/-- The encodings of a row's elements and its scale bytes, under the last step (R81, R46, R47). -/
def convertRow (d : Nat) (vs : List (FNum × Nat)) : List Enc × List Nat :=
  if hasStep d 6 then
    let n := ceilDiv vs.length 32
    let blocks := (List.range n).map fun k => (vs.drop (32 * k)).take 32
    let parts := blocks.map fun b =>
      match blockScale (fDFmt d) (b.map Prod.fst) with
      | none => (b.map fun _ => Enc.plain 0, 255)
      | some s => (b.map fun x => encodeFmt (fDFmt d) (faceRnd (fRound d) x.2) (x.1.scale (-s)), (127 + s).toNat)
    (parts.flatMap Prod.fst, parts.map Prod.snd)
  else (vs.map fun x => encodeFmt (fDFmt d) (faceRnd (fRound d) x.2) x.1, [])

/-- Place a field of w bits at a bit address of the lines to be written: data and bit mask, by line. -/
def placeLine (l pos w v : Nat) (t : Tab (Nat × Nat)) : Tab (Nat × Nat) :=
  let old := t.get (0, 0) l
  t.put l (setBits old.1 pos w v % 2 ^ 1024, setBits old.2 pos w (2 ^ w - 1) % 2 ^ 1024)

def placeField (a w v : Nat) (t : Tab (Nat × Nat)) : Tab (Nat × Nat) :=
  let p := a % 1024
  if p + w ≤ 1024 then placeLine (a / 1024) p w v t
  else placeLine (a / 1024 + 1) 0 (p + w - 1024) (v / 2 ^ (1024 - p)) (placeLine (a / 1024) p (1024 - p) v t)

/-- Bytes of which some bit is set in a bit mask, and those of which some bit is not. [DEDUCED, unsafe: assumption 108] -/
def bytesOf (m : Nat) : BitVec 128 :=
  BitVec.ofNat 128 ((List.range 128).foldl (fun x i => if bits m (8 * i) 8 = 0 then x else x + 2 ^ i) 0)

def partBytes (m : Nat) : BitVec 128 :=
  BitVec.ofNat 128 ((List.range 128).foldl (fun x i =>
    if bits m (8 * i) 8 = 0 ∨ bits m (8 * i) 8 = 255 then x else x + 2 ^ i) 0)

/-- What the epilogue of a tile writes: the lines of D and of the scales, and a maximum for each row. -/
structure TileOut where
  lines : Tab (Nat × Nat)
  amax : List (Nat × Nat)
  clamped : Nat
deriving DecidableEq, Repr

/-- The epilogue of row m of a tile. -/
def epiRow (d b act : Nat) (cols : List Nat) (tb tr : Lines) (m : Nat) (cells : List (FNum × Nat)) (o : TileOut) : TileOut :=
  let elems := (cols.zip cells).map fun x =>
    let bias := decodeFmt (fBiasFmt d) (fieldAt tb (fmtBits (fBiasFmt d)) (addrBias d b (if fBiasRow d then m else x.1)))
    let resid := decodeFmt (fResidFmt d) (fieldAt tr (fmtBits (fResidFmt d)) (addrResid d b m x.1))
    (epiRun d act bias resid x.2.1, x.2.2)
  let conv := convertRow d (elems.map fun x => (x.1.1, x.2))
  let lines := (cols.zip conv.1).foldl (fun t x => placeField (addrD d b m x.1) (fmtBits (fDFmt d)) x.2.enc t) o.lines
  let c0 := cols.headD 0
  let lines2 := (List.range conv.2.length).foldl (fun t k =>
    placeField (addrQscale d b m (c0 + 32 * k)) 8 (conv.2.getD k 0) t) lines
  let row := elems.filterMap fun x => x.1.2
  { lines := lines2,
    amax := if hasStep d 8 then o.amax ++ [(addrAmax d b m / 8, row.foldl max 0)] else o.amax,
    clamped := o.clamped + (conv.1.filter fun e => e.clamped).length }

/-- The whole tile, row by row. -/
def epiTile (d b act : Nat) (cols : List Nat) (tb tr : Lines) : List Nat → List (FNum × Nat) → TileOut → TileOut
  | [], _, o => o
  | m :: ms, cells, o =>
    epiTile d b act cols tb tr ms (cells.drop cols.length) (epiRow d b act cols tb tr m (cells.take cols.length) o)

/-- Translation and domain check of a line to be written, before anything of the tile is (R83). -/
def uProbe (va : Nat) (u : UStep) : UStep :=
  if u.stopped then u
  else
    match translate u.st u.ctx va needW with
    | .fault seg => uFault (segFault va seg u.ctx true false) u
    | .ok x =>
      match x.target with
      | .memory off =>
        if !routeOpen u.st u.die (homeDie u.st (off / 128)) then u.waiting none
        else if !domainOk u.st x.domain off true then uDenied x va off true u
        else u
      | .window _ => uDenied x va 0 true u
      | _ => u

/-- The bytes of a line that hold elements of D and, beyond M × N, bits that stay as they are (R65): their old contents. Such
a byte stands at the edge of a blocked D of 4- or 6-bit elements. [DEDUCED, unsafe: assumption 108] -/
def edgeBytes (va : Nat) (part : BitVec 128) (u : UStep) : Nat × UStep :=
  (maskRuns part.toNat 128 0 none).foldl (fun a r =>
    let x := uReadAs needW (va + r.1) r.2 a.2
    (a.1 + x.1.val * 2 ^ (8 * r.1), x.2)) (0, u)

/-- Write the fields that a line of D or of scales holds: data and bit mask. [DEDUCED, unsafe: assumption 108] -/
def writeFields (va data mask : Nat) (poison : Bool) (u : UStep) : UStep :=
  let e := edgeBytes va (partBytes mask) u
  let keep := e.1 - (e.1 &&& mask)
  uStoreLine va (BitVec.ofNat 1024 (keep + data)) (bytesOf mask) poison e.2

/-- Write the tile's outputs, poisoned when poison reached the tile (R82, R83, R90). -/
def writeTile (poison : Bool) (o : TileOut) (u : UStep) : UStep :=
  let probed := o.amax.foldl (fun u a => uProbe (a.1 / 128 * 128) u) (o.lines.cells.foldl (fun u c => uProbe (128 * c.1) u) u)
  if probed.stopped then probed
  else
    let v := o.lines.cells.foldl (fun u c => writeFields (128 * c.1) c.2.1 c.2.2 poison u) probed
    o.amax.foldl (fun u a =>
      let dl := BitVec.ofNat 1024 (a.2 * 2 ^ (8 * (a.1 % 128)))
      let mk := spanMask (a.1 % 128) 4
      if poison then uStoreLine (a.1 / 128 * 128) dl mk true u else uReduceLine (a.1 / 128 * 128) 2 2 dl mk u) v

/-- Bias and residual elements of a tile. -/
def fetchEpi (d b i j : Nat) (u : UStep) : FGo (Lines × Lines) :=
  let cells := pairs (tileRows d i) (tileCols d j)
  let ba := if hasStep d 1 then cells.map fun x => addrBias d b (if fBiasRow d then x.1 else x.2) else []
  let ra := if hasStep d 3 then cells.map fun x => addrResid d b x.1 x.2 else []
  fThen (fetch (spansOf (fmtBits (fBiasFmt d)) ba ⟨[]⟩) u) fun t1 u =>
    fThen (fetch (spansOf (fmtBits (fResidFmt d)) ra ⟨[]⟩) u) fun t2 u => .on (t1, t2) u

/-! ### One tile (R72, R83, R89) -/

/-- The accumulators' initial values: C, or +0 (R32, R72). [DEDUCED, unsafe: assumption 34] -/
def startAcc (d b i j : Nat) (u : UStep) : FGo (List Accum × Bool) :=
  let cells := pairs (tileRows d i) (tileCols d j)
  if fCPresent d then
    let el := cells.map fun x => addrC d b x.1 x.2
    fThen (fetch (spansOf (fmtBits (fCFmt d)) el ⟨[]⟩) u) fun t u =>
      .on (el.map fun a => Accum.start (decodeFmt (fCFmt d) (fieldAt t (fmtBits (fCFmt d)) a)), anyPoison t) u
  else .on (cells.map fun _ => Accum.start FNum.zero, false) u

/-- The predicate bit of a tile: 1 where TILE_PRED is clear (R76, R107). -/
def tilePred (d b i j : Nat) (u : UStep) : FGo Bool :=
  if fTilePred d then
    let a := addrPred d b i j
    fThen (fetch (spansOf 1 [a] ⟨[]⟩) u) fun t u =>
      if anyPoison t then .end_ .poisonRead u else .on (fieldAt t 1 a == 1) u
  else .on true u

/-- The tile of the draining bank goes through the epilogue: its writes, and the commit where nothing waits on a connection.
What stops it leaves the bank as it is (R83, R89). [DEDUCED, unsafe: assumption 31; DEDUCED, safe: assumption 33] -/
def drainTile (die : Nat) (order : List Nat) (r : FRun) (b : TileBank) (u : UStep) : FGo FRun :=
  let d := r.op.raw
  let ij := walkAt d r.tile
  let pause (v : UStep) : FGo FRun := .on r (if v.held then { v with st := u.st, outs := u.outs } else v)
  match fetchEpi d r.batch ij.1 ij.2 u with
  | .end_ o v => .end_ o v
  | .stop v => pause v
  | .on (tb, tr) v =>
    let dr := drawsOf d b.acc.length order (faceOf v.st die).lfsr
    let o := epiTile d r.batch (r.act.getD 0) (tileCols d ij.2) tb tr (tileRows d ij.1)
      ((b.acc.map Accum.val).zip dr.1) ⟨⟨[]⟩, [], 0⟩
    let poison := b.poison || anyPoison tb || anyPoison tr
    let w := writeTile poison o v
    if w.stopped then pause w
    else
      let w2 := w.on fun s => bump (K.faceClampedOut + die) o.clamped (setFace die { faceOf s die with lfsr := dr.2 } s)
      let r2 := if poison then FRun.met .poisonRead r else r
      .on (if txnsOfRun w2.st r = 0 then r2.commitTile else { r2 with drain := some { b with sent := true } }) w2

/-- The slices of the tile that accumulates are fed, from where the cursor stands. [DEDUCED, unsafe: assumption 31] -/
def accumulate (die : Nat) (r : FRun) (u : UStep) : FGo FRun :=
  let d := r.op.raw
  let ij := walkAt d r.here.2
  fThen (match r.acc with | some a => .on (a, r.poison) u | none => startAcc d r.here.1 ij.1 ij.2 u) fun a u =>
    let x : TileAcc := { acc := a.1, poison := a.2, pa := panelFor r.panelA r.panelKeys.1, pb := panelFor r.panelB r.panelKeys.2 }
    match doSlices die (fSlices d - r.slice) r x u with
    | .end_ o v => .end_ o v
    | .stop v => .stop v
    | .on (r2, _) v =>
      if v.stopped then .on r2 v
      else fThen (if fSparse d = 3 then blocksHeld d r.here.1 ij.2 (fSlices d) v else .on 0 v) fun n v =>
        .on (keepPanels ij.1 ij.2 n r2) v

/-- The accumulated tile goes to the bank that drains. -/
def FRun.toDrain (r : FRun) : FRun :=
  { r with drain := r.acc.map fun a => ⟨a, r.poison, false⟩, acc := none, poison := false, slice := 0 }

/-- The next tile from where the run stands. A resumed operation's draining tile goes through the epilogue again (R89).
While a tile's writes wait to be acknowledged, or another operation's last tile drains, the tile after it accumulates in
the other bank (R56, R60); free tells that the bank that drains is free. [DEDUCED, unsafe: assumption 31] -/
def doTile (die : Nat) (order : List Nat) (free : Bool) (r : FRun) (u : UStep) : FGo FRun :=
  let d := r.op.raw
  fThen (readTables r u) fun r u =>
    match r.drain with
    | some b =>
      if !b.sent then drainTile die order r b u
      else
        let ij := walkAt d r.here.2
        fThen (if r.acc.isSome then .on true u else tilePred d r.here.1 ij.1 ij.2 u) fun on_ u =>
          if on_ then accumulate die r u else .stop (u.waiting none)
    | none =>
      let ij := walkAt d r.tile
      fThen (if r.acc.isSome then .on true u else tilePred d r.batch ij.1 ij.2 u) fun on_ u =>
        if !on_ then .on r.commitTile (u.on (bump (K.faceSlicesSkipped + die) (fSlices d)))
        else
          match accumulate die r u with
          | .end_ o v => .end_ o v
          | .stop v => .stop v
          | .on r2 v =>
            if v.stopped || !free then .on r2 v
            else match r2.toDrain.drain with
              | some b => drainTile die order r2.toDrain b v
              | none => .on r2 v

/-- TILE_COMMIT: a drained tile whose writes are acknowledged is committed; else the next tile of the running FACE_OP is
computed and written, and committed once its writes are acknowledged.
[DEDUCED, unsafe: assumption 31; DESIGN CHOICE, safe: assumption 38; DEDUCED, unsafe: assumption 39] -/
def execTileCommit (die : Nat) (order : List Nat) (s : State) : Answer :=
  if die ≥ 8 || !dieUp s die then stuck "no such Face is up"
  else
    let f := faceOf s die
    let acked (r : FRun) : Bool := r.waitsAck && decide (txnsOfRun s r = 0)
    match f.prior.filter acked, f.run with
    | some p, _ => .next (setFace die { f with prior := some p.commitTile } s)
    | none, none => stuck "the Face is idle"
    | none, some r =>
      if acked r then .next (setFace die { f with run := some r.commitTile } s)
      else if r.ending || r.fault.isSome || r.allFed then stuck "no tile is left to compute"
      else if r.fed && (r.waitsAck || f.prior.isSome) then stuck "writes of the tile are not acknowledged"
      else faceStep die r (doTile die order f.prior.isNone r (r.step die s)) s

/-! ### Faults and completion (R88–R93) -/

/-- The running operation is switched out; none while it must be held in place. -/
def switchOutFace (die : Nat) (r : FRun) (i : FaultInfo) (s : State) : Option State :=
  saveFace die r i { faceOf s die with run := none, stalled := false } s

/-- FACE_SWITCH_OUT: a faulting operation is saved and its fault recorded, or held in place (R89, R329). -/
def execFaceSwitchOut (die : Nat) (s : State) : Answer :=
  if die ≥ 8 || !dieUp s die then stuck "no such Face is up"
  else
    let f := faceOf s die
    match f.run with
    | none => stuck "the Face is idle"
    | some r =>
      match r.fault with
      | none => stuck "the FACE_OP has not faulted"
      | some i =>
        match switchOutFace die r i s with
        | some t => .next t
        | none =>
          if f.stalled then stuck "the faulting FACE_OP is held in place"
          else .next (bump (faceHold die s) 1
            (setFace die { f with stalled := true } s))

/-- A FACE_OP completes: its queue's command, or its expert, has its status (R88, R123). FACE_LFSR_STATE is not touched:
FACE_OP_COMPLETE alone shows a new state (R55). [DEDUCED, unsafe: assumption 36; DEDUCED, unsafe: assumption 110] -/
def faceDone (die : Nat) (r : FRun) (s : State) : State × Option UStep :=
  let t := bump (K.faceOpsDone + die) 1 s
  match r.op.owner with
  | .queue => (finishJob r.op.key (setDetail r.op.key r.cursor (r.outs.foldl (fun s o => addOut r.op.key o s) t)), none)
  | .expert d e => expertDone d r.op.key e (statusOf r.outs) t

/-- FACE_OP_COMPLETE: an operation has committed its last tile, or is ending: the one before the running one first. -/
def execFaceOpComplete (die : Nat) (s : State) : Answer :=
  if die ≥ 8 || !dieUp s die then stuck "no such Face is up"
  else
    let f := faceOf s die
    let atEnd (r : FRun) : Bool := r.drain.isNone && r.fault.isNone && (r.ending || r.allDone)
    let answer (r : FRun) (f2 : Face) : Answer :=
      let t := faceDone die r (setFace die { f2 with lfsrShown := f.lfsr } s)
      match t.2 with
      | some u => waitAnswer "the status byte's line cannot be reached" u s
      | none => .next t.1
    match f.prior, f.run with
    | some p, _ => if atEnd p then answer p { f with prior := none } else stuck "the operation before is not at its end"
    | none, some r => if atEnd r then answer r { f with run := none } else stuck "the FACE_OP is not at its end"
    | none, none => stuck "the Face is idle"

====================

**Problem details**:
Beginning of the records through the line with "let bias := decodeFmt": return that span exactly and stop there.

**Exercise response**:
/-- The encodings of a row's elements and its scale bytes, under the last step (R81, R46, R47). -/
def convertRow (d : Nat) (vs : List (FNum × Nat)) : List Enc × List Nat :=
  if hasStep d 6 then
    let n := ceilDiv vs.length 32
    let blocks := (List.range n).map fun k => (vs.drop (32 * k)).take 32
    let parts := blocks.map fun b =>
      match blockScale (fDFmt d) (b.map Prod.fst) with
      | none => (b.map fun _ => Enc.plain 0, 255)
      | some s => (b.map fun x => encodeFmt (fDFmt d) (faceRnd (fRound d) x.2) (x.1.scale (-s)), (127 + s).toNat)
    (parts.flatMap Prod.fst, parts.map Prod.snd)
  else (vs.map fun x => encodeFmt (fDFmt d) (faceRnd (fRound d) x.2) x.1, [])

/-- Place a field of w bits at a bit address of the lines to be written: data and bit mask, by line. -/
def placeLine (l pos w v : Nat) (t : Tab (Nat × Nat)) : Tab (Nat × Nat) :=
  let old := t.get (0, 0) l
  t.put l (setBits old.1 pos w v % 2 ^ 1024, setBits old.2 pos w (2 ^ w - 1) % 2 ^ 1024)

def placeField (a w v : Nat) (t : Tab (Nat × Nat)) : Tab (Nat × Nat) :=
  let p := a % 1024
  if p + w ≤ 1024 then placeLine (a / 1024) p w v t
  else placeLine (a / 1024 + 1) 0 (p + w - 1024) (v / 2 ^ (1024 - p)) (placeLine (a / 1024) p (1024 - p) v t)

/-- Bytes of which some bit is set in a bit mask, and those of which some bit is not. [DEDUCED, unsafe: assumption 108] -/
def bytesOf (m : Nat) : BitVec 128 :=
  BitVec.ofNat 128 ((List.range 128).foldl (fun x i => if bits m (8 * i) 8 = 0 then x else x + 2 ^ i) 0)

def partBytes (m : Nat) : BitVec 128 :=
  BitVec.ofNat 128 ((List.range 128).foldl (fun x i =>
    if bits m (8 * i) 8 = 0 ∨ bits m (8 * i) 8 = 255 then x else x + 2 ^ i) 0)

/-- What the epilogue of a tile writes: the lines of D and of the scales, and a maximum for each row. -/
structure TileOut where
  lines : Tab (Nat × Nat)
  amax : List (Nat × Nat)
  clamped : Nat
deriving DecidableEq, Repr

/-- The epilogue of row m of a tile. -/
def epiRow (d b act : Nat) (cols : List Nat) (tb tr : Lines) (m : Nat) (cells : List (FNum × Nat)) (o : TileOut) : TileOut :=
  let elems := (cols.zip cells).map fun x =>
    let bias := decodeFmt (fBiasFmt d) (fieldAt tb (fmtBits (fBiasFmt d)) (addrBias d b (if fBiasRow d then m else x.1)))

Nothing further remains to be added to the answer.